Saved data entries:
====

/-- R145, R136: a request without a row is refused before all else. -/
theorem ruleOf_of_no_row {k : Kind} {body : List Byte} (h : k.row p body = none) (hrole : k.allowedTo (portRole p) = true)
    (hmode : s.mode = .run ∨ p = .p0 ∨ k = .hello ∨ k = .status) :
    ruleOf p body k s = refused s (if s.mode = .config then .state else .range) := by
  have hkind : k = .slabResolve ∨ k = .chargeAbort := by
    cases k with
    | slabResolve => exact .inl rfl
    | chargeAbort => exact .inr rfl
    | _ => cases h
  rcases hkind with rfl | rfl
  · show ruleSlabResolve body s = _
    rw [ruleSlabResolve, resolveInRange_of_no_row h]
    split <;> rfl
  · obtain ⟨f, hf⟩ : ∃ f, portFurnace p = some f := by cases p <;> first | exact ⟨_, rfl⟩ | cases hrole
    have hrun : s.mode = .run := by
      rcases hmode with h | rfl | h | h
      · exact h
      · cases hf
      · cases h
      · cases h
    show forFurnace p (ruleChargeAbort body) s = _
    rw [forFurnace, hf, hrun]
    exact ruleChargeAbort_of_no_row h f

end Rows

section Judgement

variable {s : State} {p : Port} {kept : List Byte} {count : Nat}

theorem exec_processingEnd (hw : s.powered = true) (hp : s.present p = true) (hx : (s.port p).exchange = .processing kept count) :
    exec (.processingEnd p) s = .next (answered p (judgeFrame p kept count s)) := by
  refine (portEvent_of_present p (fun t => match (t.port p).exchange with
    | .processing kept count => answered p (judgeFrame p kept count t)
    | _ => t) hw hp).trans ?_
  rw [hx]

theorem judgeFrame_of_kind {k : Kind} (hgood : goodFrame kept count = true) (hkind : kindOfCode (byteAt kept 0) = some k) :
    judgeFrame p kept count s = judged p k (ruleOf p (frameBody kept) k) s := by
  rw [judgeFrame, hgood, hkind]
  rfl

theorem judged_of_refusal {k : Kind} {rule : State → State × Response} {e : RefuseReason} (hrole : k.allowedTo (portRole p) = true)
    (he : s.standingRefusal p k = some e) : judged p k rule s = refused s e := by
  rw [judged, if_pos hrole, he]

theorem judged_of_standing {k : Kind} {rule : State → State × Response} (hrole : k.allowedTo (portRole p) = true)
    (hstands : s.standingRefusal p k = none) : judged p k rule s = rule s := by
  rw [judged, if_pos hrole, hstands]

/-- R169, tests 4 to 6. -/
theorem standingRefusal_lost {k : Kind} (hlink : (s.port p).link = .lost) (hk : k ≠ .hello) : s.standingRefusal p k = some .lost := by
  rw [State.standingRefusal, hlink]
  simp [Kind.allowedIn, hk]

theorem standingRefusal_offline {k : Kind} (hlink : (s.port p).link = .offline) (hk : ¬(k = .hello ∨ k = .status)) :
    s.standingRefusal p k = some .lost := by
  rw [not_or] at hk
  rw [State.standingRefusal, hlink]
  simp [Kind.allowedIn, hk.1, hk.2]

theorem standingRefusal_parked {k : Kind} (hlink : (s.port p).link = .parked) (hk : ¬(k = .hello ∨ k = .status))
    (hnotices : ¬(k = .noticeRead ∨ k = .noticeClear ∨ k = .noticeMask)) : s.standingRefusal p k = some .parked := by
  rw [not_or] at hk
  rw [not_or, not_or] at hnotices
  rw [State.standingRefusal, hlink]
  simp [Kind.allowedIn, hk.1, hk.2, hnotices.1, hnotices.2.1, hnotices.2.2]

/-- R169: the link state lets a kind pass. -/
theorem allowedIn_of_linked {k : Kind} (h : (s.port p).link = .active ∨ k = .hello ∨ (k = .status ∧ (s.port p).link ≠ .lost) ∨
    ((k = .noticeRead ∨ k = .noticeClear ∨ k = .noticeMask) ∧ (s.port p).link = .parked)) : k.allowedIn (s.port p).link = true := by
  rcases h with h | rfl | ⟨rfl, h⟩ | ⟨h, hlink⟩
  · rw [h]; rfl
  · cases (s.port p).link <;> rfl
  · cases hlink : (s.port p).link with
    | lost => exact absurd hlink h
    | offline | active | parked => rfl
  · rw [hlink]
    rcases h with rfl | rfl | rfl <;> rfl

theorem standingRefusal_config {k : Kind} (hlinked : k.allowedIn (s.port p).link = true) (hmode : s.mode = .config) (hp : p ≠ .p0)
    (hk : ¬(k = .hello ∨ k = .status)) : s.standingRefusal p k = some .notRunning := by
  rw [not_or] at hk
  rw [State.standingRefusal, if_pos hlinked, State.notRunning, hmode]
  simp [hp, hk.1, hk.2]

theorem standing_of_mode {k : Kind} (hlinked : k.allowedIn (s.port p).link = true)
    (hmode : s.mode = .run ∨ p = .p0 ∨ k = .hello ∨ k = .status) : s.standingRefusal p k = none := by
  refine standing_iff.mpr ⟨hlinked, ?_⟩
  rcases hmode with h | h | h | h <;> simp [State.notRunning, h]

/-- Settles O35: the six tests in their order, and the row of the kind. -/
theorem framesAreJudged : Obligations.FramesAreJudged := by
  unfold Obligations.FramesAreJudged
  intro s p kept count hw hp hx ends
  have hexec := exec_processingEnd hw hp hx
  have hends {t : State} {r : Response} (h : judgeFrame p kept count s = (t, r)) : ends t r := hexec.trans (by rw [h]; rfl)
  refine ⟨fun hbad => hends ?_, fun hgood hkind => hends ?_, fun k hgood hkind => ⟨fun c hc => ?_, ?_⟩⟩
  · rw [judgeFrame, hbad]; rfl
  · rw [judgeFrame, hgood, hkind]; rfl
  · rw [hexec, judgeFrame_of_kind hgood hkind, exec_of_asRequest (asRequest_of_row hc), request, hw, hp]
    rfl
  have hjudged := judgeFrame_of_kind (s := s) (p := p) hgood hkind
  refine ⟨fun hrole => hends ?_, fun hrole => ⟨fun hlink hk => hends ?_, fun hlink hk => hends ?_, fun hlink hk hnotices => hends ?_,
    fun hlinked hmode hp0 hk => hends ?_, fun hlinked hmode => ⟨hends ?_, fun hrow => hends ?_⟩⟩⟩
  · rw [hjudged, judged, hrole]; rfl
  · exact hjudged.trans (judged_of_refusal hrole (standingRefusal_lost hlink hk))
  · exact hjudged.trans (judged_of_refusal hrole (standingRefusal_offline hlink hk))
  · exact hjudged.trans (judged_of_refusal hrole (standingRefusal_parked hlink hk hnotices))
  · exact hjudged.trans (judged_of_refusal hrole (standingRefusal_config (allowedIn_of_linked hlinked) hmode hp0 hk))
  · exact hjudged.trans (judged_of_standing hrole (standing_of_mode (allowedIn_of_linked hlinked) hmode))
  · exact (hjudged.trans (judged_of_standing hrole (standing_of_mode (allowedIn_of_linked hlinked) hmode))).trans
      (ruleOf_of_no_row hrow hrole hmode)

end Judgement

end Sys2Proof.Proofs

/-!
PROOFS. A charge that is given up (O32): the slabs of its row become DOUBTFUL and single, and its furnace is in doubt.
-/

namespace Sys2Proof.Proofs

open Sys2Proof Sys2Proof.Machine

/-! ### Records after slabs have become single (R5, R92, R93) -/

section Singled

variable {s t : State} {moved : SlabId → Option Place}

/-- A record that stood alone has become single wherever it goes. -/
theorem becomesSingle_of_alone {r r' : SlabRecord} (halone : r.partner = none) (h : r' = { r with place := r'.place }) :
    r.becomesSingle r' := by
  refine ⟨?_, fun x => ?_⟩
  · rw [h]; simp [halone]
  · rw [h]; simp [halone]

/-- The record of a slab that moves, or whose partner does, becomes single. -/
theorem Singled.becomesSingle (h : Singled moved s t) {x : SlabId} {r : SlabRecord} (hr : s.slab? x = some r)
    (hm : (moved x).isSome = true ∨ ∃ q, r.partner = some q ∧ (moved q.id).isSome = true) :
    ∃ r', t.slab? x = some r' ∧ r.becomesSingle r' := by
  obtain ⟨r', hr', hsingle, hsame⟩ := h.slab x r hr
  refine ⟨r', hr', ?_⟩
  by_cases htouched : SlabRecord.pairTouched moved r
  · exact hsingle htouched
  · refine becomesSingle_of_alone ?_ (hsame htouched)
    cases hq : r.partner with
    | none => rfl
    | some q =>
      refine absurd ⟨q, hq, ?_⟩ htouched
      obtain hx | ⟨q', hq', hm'⟩ := hm
      · exact .inl (State.slab?_id hr ▸ hx)
      · rw [hq] at hq'
        cases hq'
        exact .inr hm'

/-- The record of a slab that stays, as does its partner, is kept. -/
theorem Singled.same (h : Singled moved s t) {x : SlabId} {r : SlabRecord} (hr : s.slab? x = some r) (hx : moved x = none)
    (hq : ∀ q, r.partner = some q → moved q.id = none) : t.slab? x = some r := by
  obtain ⟨r', hr', -, hsame⟩ := h.slab x r hr
  have hplace : r'.place = r.place := by
    have := h.place x
    rw [place?_of_slab? hr', place?_of_slab? hr, hx] at this
    simpa using this
  have hkept := hsame fun ⟨q, hq', hm⟩ => by rw [State.slab?_id hr, hx, hq q hq'] at hm; simp at hm
  rw [hplace] at hkept
  rw [hr', hkept]

end Singled

/-! ### The slabs of a row become DOUBTFUL (R137) -/

section GivenUp

variable (s : State) (f : Furnace) (a : SlabId) (b : Option SlabId)

/-- R6: where the slabs of a row at an entry go. -/
def entryLost (f : Furnace) (a : SlabId) (b : Option SlabId) (x : SlabId) : Option Place :=
  ((slabsWithSides a b).find? fun y => y.1 == x).map fun y => .doubtful (.atEntry f y.2)

theorem entryLost_eq_none_iff (x : SlabId) : entryLost f a b x = none ↔ x ∉ a :: b.toList := by
  rw [entryLost, Option.map_eq_none_iff, List.find?_eq_none, ← ids_of_row, List.mem_map]
  exact ⟨fun h ⟨y, hy, hx⟩ => h y hy (beq_iff_eq.mpr hx), fun h y hy hx => h ⟨y, hy, beq_iff_eq.mp hx⟩⟩

theorem entryLost_of_mem (hb : b ≠ some a) {x : SlabId × Side} (hx : x ∈ slabsWithSides a b) :
    entryLost f a b x.1 = some (.doubtful (.atEntry f x.2)) := by
  cases b with
  | none =>
    obtain rfl : x = (a, .single) := by simpa [slabsWithSides] using hx
    simp [entryLost, slabsWithSides]
  | some c =>
    have hac : a ≠ c := fun h => hb (h ▸ rfl)
    obtain rfl | rfl : x = (a, .left) ∨ x = (c, .right) := by simpa [slabsWithSides] using hx
    · simp [entryLost, slabsWithSides]
    · simp [entryLost, slabsWithSides, hac]

theorem nodup_row (hb : b ≠ some a) : (a :: b.toList).Nodup := by
  cases b with
  | none => simp
  | some c => simpa using fun h : a = c => hb (h ▸ rfl)

theorem giveUpCharge_register (timedOut : Bool) (code : FaultCode) (port : Option Port) :
    (s.giveUpCharge f a b timedOut code port).register =
      ((slabsWithSides a b).foldl (fun t x => t.makeDoubtful x.1 (.atEntry f x.2)) s).register := by
  rw [State.giveUpCharge, State.doubtFurnace_register, State.endOperation, State.updateFurnace_register]

theorem singled_giveUpCharge (hb : b ≠ some a) (timedOut : Bool) (code : FaultCode) (port : Option Port) :
    Singled (entryLost f a b) s (s.giveUpCharge f a b timedOut code port) := by
  refine singled_of_register (singled_congr (singled_foldl (key := Prod.fst) (m := fun y _ => some (.doubtful (.atEntry f y.2)))
    (fun u y => singled_makeDoubtful u y.1 (.atEntry f y.2)) (slabsWithSides a b) ?_ s) fun x => ?_)
    (giveUpCharge_register s f a b timedOut code port)
  · rw [ids_of_row]; exact nodup_row a b hb
  · rw [entryLost, Option.map_eq_bind]; rfl

/-- R108: what the doubt of a furnace leaves of the ports. -/
theorem doubtFurnace_port_p0 (u : State) (code : FaultCode) (slab : Option SlabId) (port : Option Port) :
    (u.doubtFurnace f code slab port).port .p0 =
      { u.port .p0 with notices := ((u.logFurnace f code slab port).port .p0).notices ||| 0x08 } := by
  have hport := logFault_port (u.updateFurnace f fun m => { m with doubt := true }) (furnaceBank f) code slab port .p0
  have hnotices := logFurnace_notices_congr f (u := u) (v := u.updateFurnace f fun m => { m with doubt := true }) (q := .p0) (y := 0)
    rfl (or_no_bit _).symm code slab port
  rw [or_no_bit] at hnotices
  rw [State.doubtFurnace, State.raiseSupv, State.raiseWhen_port, if_pos ⟨rfl, rfl, rfl⟩, ← hnotices]
  rw [State.logFurnace, hport]
  rfl

theorem doubtFurnace_port_other (u : State) (code : FaultCode) (slab : Option SlabId) (port : Option Port) {q : Port} (h : q ≠ .p0) :
    (u.doubtFurnace f code slab port).port q = u.port q := by
  rw [State.doubtFurnace, State.raiseSupv, State.raiseWhen_port, if_neg fun hq => h hq.2.2, logFurnace_port_other f _ _ _ _ h]
  rfl

theorem doubtFurnace_banks (u : State) (code : FaultCode) (slab : Option SlabId) (port : Option Port) :
    (u.doubtFurnace f code slab port).banks = (u.logFurnace f code slab port).banks := by
  rw [State.doubtFurnace, State.raiseSupv_banks]
  exact logFurnace_banks_congr f rfl rfl _ _ _

/-- R137: the state in which the slabs have left the entry, and the record is IDLE. -/
theorem giveUpCharge_books (timedOut : Bool) (code : FaultCode) (port : Option Port) : ∃ register,
    s.giveUpCharge f a b timedOut code port = State.doubtFurnace { s with
      register := register, doubtList := s.doubtList ++ a :: b.toList
      furnaces := s.furnaces.set f { s.furnace f with op := .idle timedOut, chargeTimer := none } } f code (some a) port := by
  obtain ⟨register, hfold⟩ := makeDoubtfuls_eq (fun x => .atEntry f x.2) (slabsWithSides a b) s
  rw [ids_of_row] at hfold
  exact ⟨register, by rw [State.giveUpCharge, hfold]; rfl⟩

====

Across the entries, state how many lines contain "notRunning", giving the number only.

3